*Task details*: Among the entries below, take the line with "(∀ a : Nat, a" and the line with "bits u.w1 63 32 %", and output them and every line between them exactly, with nothing else.

*Provided records*:

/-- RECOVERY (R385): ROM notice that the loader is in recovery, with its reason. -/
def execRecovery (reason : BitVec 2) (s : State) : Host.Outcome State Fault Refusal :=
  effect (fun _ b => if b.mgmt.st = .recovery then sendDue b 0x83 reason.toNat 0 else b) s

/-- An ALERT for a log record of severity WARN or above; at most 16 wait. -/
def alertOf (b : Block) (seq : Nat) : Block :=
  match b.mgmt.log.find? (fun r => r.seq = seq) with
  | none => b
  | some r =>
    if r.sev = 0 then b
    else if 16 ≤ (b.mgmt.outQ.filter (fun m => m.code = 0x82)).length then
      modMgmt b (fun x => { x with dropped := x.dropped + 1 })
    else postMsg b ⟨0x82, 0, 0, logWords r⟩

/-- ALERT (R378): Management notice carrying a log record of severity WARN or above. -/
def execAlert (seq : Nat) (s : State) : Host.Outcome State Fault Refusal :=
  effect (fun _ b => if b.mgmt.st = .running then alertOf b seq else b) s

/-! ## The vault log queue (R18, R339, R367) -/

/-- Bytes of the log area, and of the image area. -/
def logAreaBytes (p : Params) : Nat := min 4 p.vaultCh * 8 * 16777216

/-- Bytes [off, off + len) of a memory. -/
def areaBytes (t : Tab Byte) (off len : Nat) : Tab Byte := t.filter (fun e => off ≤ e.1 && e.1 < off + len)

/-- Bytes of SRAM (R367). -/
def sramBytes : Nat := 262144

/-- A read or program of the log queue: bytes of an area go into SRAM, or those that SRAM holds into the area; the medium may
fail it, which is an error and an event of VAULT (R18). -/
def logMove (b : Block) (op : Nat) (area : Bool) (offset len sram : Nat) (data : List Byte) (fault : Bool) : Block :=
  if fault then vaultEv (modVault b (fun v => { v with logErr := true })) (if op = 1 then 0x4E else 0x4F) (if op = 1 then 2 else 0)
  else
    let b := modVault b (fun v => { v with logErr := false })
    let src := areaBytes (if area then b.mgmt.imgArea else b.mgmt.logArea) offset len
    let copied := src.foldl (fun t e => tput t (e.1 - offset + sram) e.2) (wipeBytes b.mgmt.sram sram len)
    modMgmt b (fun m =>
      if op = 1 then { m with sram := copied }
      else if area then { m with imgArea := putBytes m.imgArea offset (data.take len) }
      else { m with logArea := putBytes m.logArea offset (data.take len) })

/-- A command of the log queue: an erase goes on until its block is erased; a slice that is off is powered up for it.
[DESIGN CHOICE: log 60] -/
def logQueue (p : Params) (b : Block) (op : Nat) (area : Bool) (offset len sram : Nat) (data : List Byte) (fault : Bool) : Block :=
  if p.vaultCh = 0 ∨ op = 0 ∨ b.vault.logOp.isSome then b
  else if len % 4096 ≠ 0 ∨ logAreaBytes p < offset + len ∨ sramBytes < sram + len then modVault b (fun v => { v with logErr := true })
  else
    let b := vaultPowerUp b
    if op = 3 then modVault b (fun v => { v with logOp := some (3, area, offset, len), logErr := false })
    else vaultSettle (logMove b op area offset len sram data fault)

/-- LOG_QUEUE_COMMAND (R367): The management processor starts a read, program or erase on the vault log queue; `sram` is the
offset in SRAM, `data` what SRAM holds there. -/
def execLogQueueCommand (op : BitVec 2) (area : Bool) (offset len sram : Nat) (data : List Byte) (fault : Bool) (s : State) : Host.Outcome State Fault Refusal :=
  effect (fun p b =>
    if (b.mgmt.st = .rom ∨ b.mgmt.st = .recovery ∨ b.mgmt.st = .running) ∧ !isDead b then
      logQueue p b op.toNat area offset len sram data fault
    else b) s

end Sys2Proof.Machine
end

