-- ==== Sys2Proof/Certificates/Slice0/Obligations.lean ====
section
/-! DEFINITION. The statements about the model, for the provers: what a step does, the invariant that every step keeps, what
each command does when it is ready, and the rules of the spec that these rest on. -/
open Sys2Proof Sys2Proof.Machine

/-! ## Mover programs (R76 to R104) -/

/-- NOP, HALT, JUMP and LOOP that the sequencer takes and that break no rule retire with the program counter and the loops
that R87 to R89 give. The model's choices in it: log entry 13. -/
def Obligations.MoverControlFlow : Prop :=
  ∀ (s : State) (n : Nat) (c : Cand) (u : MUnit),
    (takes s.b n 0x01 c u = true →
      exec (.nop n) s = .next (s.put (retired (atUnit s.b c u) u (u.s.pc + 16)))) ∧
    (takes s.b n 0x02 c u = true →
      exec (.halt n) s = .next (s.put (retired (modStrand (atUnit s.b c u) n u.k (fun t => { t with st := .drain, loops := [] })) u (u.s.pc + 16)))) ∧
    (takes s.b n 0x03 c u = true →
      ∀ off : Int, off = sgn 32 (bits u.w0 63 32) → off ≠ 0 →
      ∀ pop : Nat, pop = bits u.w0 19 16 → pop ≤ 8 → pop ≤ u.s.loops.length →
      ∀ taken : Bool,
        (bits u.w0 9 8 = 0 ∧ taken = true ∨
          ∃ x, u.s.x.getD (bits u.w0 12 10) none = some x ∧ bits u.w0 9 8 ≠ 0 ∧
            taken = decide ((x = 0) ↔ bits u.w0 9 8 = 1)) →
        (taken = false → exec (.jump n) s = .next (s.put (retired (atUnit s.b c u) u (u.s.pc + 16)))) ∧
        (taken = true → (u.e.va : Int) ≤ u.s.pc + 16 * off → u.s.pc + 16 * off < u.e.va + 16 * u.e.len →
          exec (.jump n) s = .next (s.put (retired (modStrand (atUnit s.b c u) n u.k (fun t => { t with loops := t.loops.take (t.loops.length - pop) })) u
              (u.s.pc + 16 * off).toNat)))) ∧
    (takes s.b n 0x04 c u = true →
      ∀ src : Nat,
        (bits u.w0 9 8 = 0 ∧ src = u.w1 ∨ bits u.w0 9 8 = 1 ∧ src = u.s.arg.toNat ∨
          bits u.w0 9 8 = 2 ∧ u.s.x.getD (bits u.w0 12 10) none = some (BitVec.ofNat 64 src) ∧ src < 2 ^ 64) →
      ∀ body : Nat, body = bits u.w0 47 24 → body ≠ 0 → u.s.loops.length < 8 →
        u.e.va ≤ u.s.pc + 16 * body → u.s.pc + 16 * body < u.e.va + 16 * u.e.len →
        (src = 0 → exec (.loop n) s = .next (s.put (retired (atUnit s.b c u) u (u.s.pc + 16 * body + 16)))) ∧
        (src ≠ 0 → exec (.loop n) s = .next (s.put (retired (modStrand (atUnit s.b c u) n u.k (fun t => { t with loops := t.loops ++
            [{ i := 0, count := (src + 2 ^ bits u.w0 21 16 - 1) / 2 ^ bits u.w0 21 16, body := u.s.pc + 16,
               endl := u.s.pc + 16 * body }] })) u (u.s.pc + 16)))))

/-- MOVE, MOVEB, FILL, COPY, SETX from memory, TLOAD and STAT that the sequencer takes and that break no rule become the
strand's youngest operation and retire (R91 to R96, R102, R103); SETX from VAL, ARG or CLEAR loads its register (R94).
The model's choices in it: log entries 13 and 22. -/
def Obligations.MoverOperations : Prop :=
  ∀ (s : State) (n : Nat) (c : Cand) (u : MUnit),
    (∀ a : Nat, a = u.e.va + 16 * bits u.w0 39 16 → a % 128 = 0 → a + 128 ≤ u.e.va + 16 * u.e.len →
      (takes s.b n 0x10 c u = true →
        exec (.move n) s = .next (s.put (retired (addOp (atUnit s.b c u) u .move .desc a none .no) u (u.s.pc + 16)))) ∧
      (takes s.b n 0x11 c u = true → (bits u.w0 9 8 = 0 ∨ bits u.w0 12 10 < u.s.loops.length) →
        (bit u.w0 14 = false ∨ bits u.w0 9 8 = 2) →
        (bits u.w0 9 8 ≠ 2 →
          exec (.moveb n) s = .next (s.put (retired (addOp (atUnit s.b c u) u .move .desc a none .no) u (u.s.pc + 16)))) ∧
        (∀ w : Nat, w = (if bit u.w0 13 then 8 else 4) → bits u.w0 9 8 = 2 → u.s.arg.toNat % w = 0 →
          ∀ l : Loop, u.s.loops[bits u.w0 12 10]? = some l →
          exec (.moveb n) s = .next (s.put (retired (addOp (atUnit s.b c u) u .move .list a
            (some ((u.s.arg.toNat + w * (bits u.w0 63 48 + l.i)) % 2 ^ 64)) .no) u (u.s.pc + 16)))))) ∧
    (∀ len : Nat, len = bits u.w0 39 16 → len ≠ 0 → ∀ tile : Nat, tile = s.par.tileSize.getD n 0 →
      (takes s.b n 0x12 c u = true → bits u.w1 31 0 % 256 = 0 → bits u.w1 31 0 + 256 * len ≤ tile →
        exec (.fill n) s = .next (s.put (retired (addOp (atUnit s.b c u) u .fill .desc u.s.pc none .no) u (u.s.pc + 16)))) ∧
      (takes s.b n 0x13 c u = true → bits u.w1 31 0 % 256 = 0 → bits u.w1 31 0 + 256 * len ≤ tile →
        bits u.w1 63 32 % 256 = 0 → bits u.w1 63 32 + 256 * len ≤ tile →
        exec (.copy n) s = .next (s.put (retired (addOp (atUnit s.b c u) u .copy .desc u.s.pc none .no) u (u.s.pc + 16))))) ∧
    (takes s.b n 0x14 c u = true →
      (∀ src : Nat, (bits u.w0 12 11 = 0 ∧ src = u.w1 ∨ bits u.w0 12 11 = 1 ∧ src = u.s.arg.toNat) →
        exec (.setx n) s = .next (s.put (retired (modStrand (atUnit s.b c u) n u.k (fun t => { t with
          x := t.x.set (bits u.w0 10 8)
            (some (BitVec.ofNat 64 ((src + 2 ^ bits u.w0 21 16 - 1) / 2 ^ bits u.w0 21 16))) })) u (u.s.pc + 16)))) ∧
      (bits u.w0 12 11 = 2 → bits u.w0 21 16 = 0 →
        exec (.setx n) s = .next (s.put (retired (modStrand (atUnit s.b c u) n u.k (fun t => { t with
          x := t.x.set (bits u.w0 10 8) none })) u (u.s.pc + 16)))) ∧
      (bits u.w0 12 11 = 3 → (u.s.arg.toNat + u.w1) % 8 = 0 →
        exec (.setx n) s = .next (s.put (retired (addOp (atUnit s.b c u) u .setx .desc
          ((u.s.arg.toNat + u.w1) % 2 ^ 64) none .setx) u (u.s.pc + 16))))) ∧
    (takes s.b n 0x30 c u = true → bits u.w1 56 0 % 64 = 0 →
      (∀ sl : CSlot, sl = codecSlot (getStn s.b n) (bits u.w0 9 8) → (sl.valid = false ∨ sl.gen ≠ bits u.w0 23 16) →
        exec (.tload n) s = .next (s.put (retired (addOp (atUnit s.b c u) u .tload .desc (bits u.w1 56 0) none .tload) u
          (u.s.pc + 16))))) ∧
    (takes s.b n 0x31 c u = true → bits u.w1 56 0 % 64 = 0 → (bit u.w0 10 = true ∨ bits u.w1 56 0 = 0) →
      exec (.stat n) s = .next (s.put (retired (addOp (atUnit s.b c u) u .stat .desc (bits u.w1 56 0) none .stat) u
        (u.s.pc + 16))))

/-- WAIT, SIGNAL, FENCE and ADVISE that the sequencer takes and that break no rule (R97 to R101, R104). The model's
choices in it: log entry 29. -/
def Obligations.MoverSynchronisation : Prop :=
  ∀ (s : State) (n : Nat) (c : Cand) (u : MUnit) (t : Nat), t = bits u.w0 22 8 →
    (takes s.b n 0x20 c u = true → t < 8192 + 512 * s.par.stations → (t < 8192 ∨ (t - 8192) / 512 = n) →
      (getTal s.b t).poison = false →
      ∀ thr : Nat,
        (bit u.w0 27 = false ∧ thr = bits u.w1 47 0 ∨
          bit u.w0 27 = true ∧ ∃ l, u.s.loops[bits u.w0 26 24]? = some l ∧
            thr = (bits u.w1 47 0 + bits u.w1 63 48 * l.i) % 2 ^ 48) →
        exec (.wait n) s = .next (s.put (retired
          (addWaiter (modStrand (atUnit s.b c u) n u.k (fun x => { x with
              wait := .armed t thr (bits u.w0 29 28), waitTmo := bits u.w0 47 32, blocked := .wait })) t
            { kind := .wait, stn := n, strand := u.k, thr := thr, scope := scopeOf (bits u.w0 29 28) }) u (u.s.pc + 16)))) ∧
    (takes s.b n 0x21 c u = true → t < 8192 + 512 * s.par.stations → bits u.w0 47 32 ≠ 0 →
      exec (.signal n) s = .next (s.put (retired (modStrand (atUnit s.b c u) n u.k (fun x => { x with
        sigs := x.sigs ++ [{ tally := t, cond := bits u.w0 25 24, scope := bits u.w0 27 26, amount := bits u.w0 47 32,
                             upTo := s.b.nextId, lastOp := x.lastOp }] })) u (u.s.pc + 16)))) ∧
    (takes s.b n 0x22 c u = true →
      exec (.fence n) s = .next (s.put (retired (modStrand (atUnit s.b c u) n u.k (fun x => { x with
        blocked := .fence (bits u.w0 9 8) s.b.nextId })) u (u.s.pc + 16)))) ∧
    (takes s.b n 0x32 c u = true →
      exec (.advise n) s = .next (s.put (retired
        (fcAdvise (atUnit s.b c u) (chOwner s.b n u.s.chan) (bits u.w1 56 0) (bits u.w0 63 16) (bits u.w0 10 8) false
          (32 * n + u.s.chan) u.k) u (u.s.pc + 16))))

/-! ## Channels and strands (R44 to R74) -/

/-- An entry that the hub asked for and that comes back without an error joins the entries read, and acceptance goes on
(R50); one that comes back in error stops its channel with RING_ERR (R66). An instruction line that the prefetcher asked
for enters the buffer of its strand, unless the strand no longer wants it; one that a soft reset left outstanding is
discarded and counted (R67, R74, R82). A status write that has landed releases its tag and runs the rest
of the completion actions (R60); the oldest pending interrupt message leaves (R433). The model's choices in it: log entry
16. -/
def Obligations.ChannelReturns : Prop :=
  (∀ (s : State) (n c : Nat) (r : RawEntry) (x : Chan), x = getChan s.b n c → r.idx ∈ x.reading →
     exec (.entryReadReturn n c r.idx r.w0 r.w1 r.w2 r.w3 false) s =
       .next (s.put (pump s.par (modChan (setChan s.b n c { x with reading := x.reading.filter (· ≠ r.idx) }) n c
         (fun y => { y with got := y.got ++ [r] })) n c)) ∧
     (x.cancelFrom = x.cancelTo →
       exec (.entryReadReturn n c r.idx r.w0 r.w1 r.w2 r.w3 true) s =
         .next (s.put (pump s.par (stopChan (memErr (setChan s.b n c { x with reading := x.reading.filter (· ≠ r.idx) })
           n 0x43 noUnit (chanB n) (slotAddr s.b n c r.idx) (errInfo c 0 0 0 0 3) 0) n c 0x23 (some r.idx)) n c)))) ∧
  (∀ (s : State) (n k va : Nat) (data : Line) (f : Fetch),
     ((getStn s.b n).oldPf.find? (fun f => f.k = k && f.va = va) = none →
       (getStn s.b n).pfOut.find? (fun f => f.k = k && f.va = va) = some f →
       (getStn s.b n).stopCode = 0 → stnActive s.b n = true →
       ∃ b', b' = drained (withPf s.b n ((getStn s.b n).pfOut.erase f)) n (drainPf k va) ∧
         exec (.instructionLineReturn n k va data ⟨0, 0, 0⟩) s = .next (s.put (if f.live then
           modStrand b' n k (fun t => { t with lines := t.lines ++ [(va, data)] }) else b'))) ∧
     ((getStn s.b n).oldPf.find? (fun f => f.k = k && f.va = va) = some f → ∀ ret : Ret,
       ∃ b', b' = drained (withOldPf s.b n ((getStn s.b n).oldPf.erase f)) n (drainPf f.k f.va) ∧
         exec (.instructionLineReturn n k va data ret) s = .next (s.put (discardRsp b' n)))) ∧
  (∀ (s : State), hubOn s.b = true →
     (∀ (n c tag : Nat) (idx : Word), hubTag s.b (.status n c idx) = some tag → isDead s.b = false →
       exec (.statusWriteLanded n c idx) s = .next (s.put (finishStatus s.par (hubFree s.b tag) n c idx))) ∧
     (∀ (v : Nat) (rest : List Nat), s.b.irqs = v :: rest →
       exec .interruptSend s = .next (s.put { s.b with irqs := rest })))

*Output for this task*:
    (∀ a : Nat, a = u.e.va + 16 * bits u.w0 39 16 → a % 128 = 0 → a + 128 ≤ u.e.va + 16 * u.e.len →
      (takes s.b n 0x10 c u = true →
        exec (.move n) s = .next (s.put (retired (addOp (atUnit s.b c u) u .move .desc a none .no) u (u.s.pc + 16)))) ∧
      (takes s.b n 0x11 c u = true → (bits u.w0 9 8 = 0 ∨ bits u.w0 12 10 < u.s.loops.length) →
        (bit u.w0 14 = false ∨ bits u.w0 9 8 = 2) →
        (bits u.w0 9 8 ≠ 2 →
          exec (.moveb n) s = .next (s.put (retired (addOp (atUnit s.b c u) u .move .desc a none .no) u (u.s.pc + 16)))) ∧
        (∀ w : Nat, w = (if bit u.w0 13 then 8 else 4) → bits u.w0 9 8 = 2 → u.s.arg.toNat % w = 0 →
          ∀ l : Loop, u.s.loops[bits u.w0 12 10]? = some l →
          exec (.moveb n) s = .next (s.put (retired (addOp (atUnit s.b c u) u .move .list a
            (some ((u.s.arg.toNat + w * (bits u.w0 63 48 + l.i)) % 2 ^ 64)) .no) u (u.s.pc + 16)))))) ∧
    (∀ len : Nat, len = bits u.w0 39 16 → len ≠ 0 → ∀ tile : Nat, tile = s.par.tileSize.getD n 0 →
      (takes s.b n 0x12 c u = true → bits u.w1 31 0 % 256 = 0 → bits u.w1 31 0 + 256 * len ≤ tile →
        exec (.fill n) s = .next (s.put (retired (addOp (atUnit s.b c u) u .fill .desc u.s.pc none .no) u (u.s.pc + 16)))) ∧
      (takes s.b n 0x13 c u = true → bits u.w1 31 0 % 256 = 0 → bits u.w1 31 0 + 256 * len ≤ tile →
        bits u.w1 63 32 % 256 = 0 → bits u.w1 63 32 + 256 * len ≤ tile →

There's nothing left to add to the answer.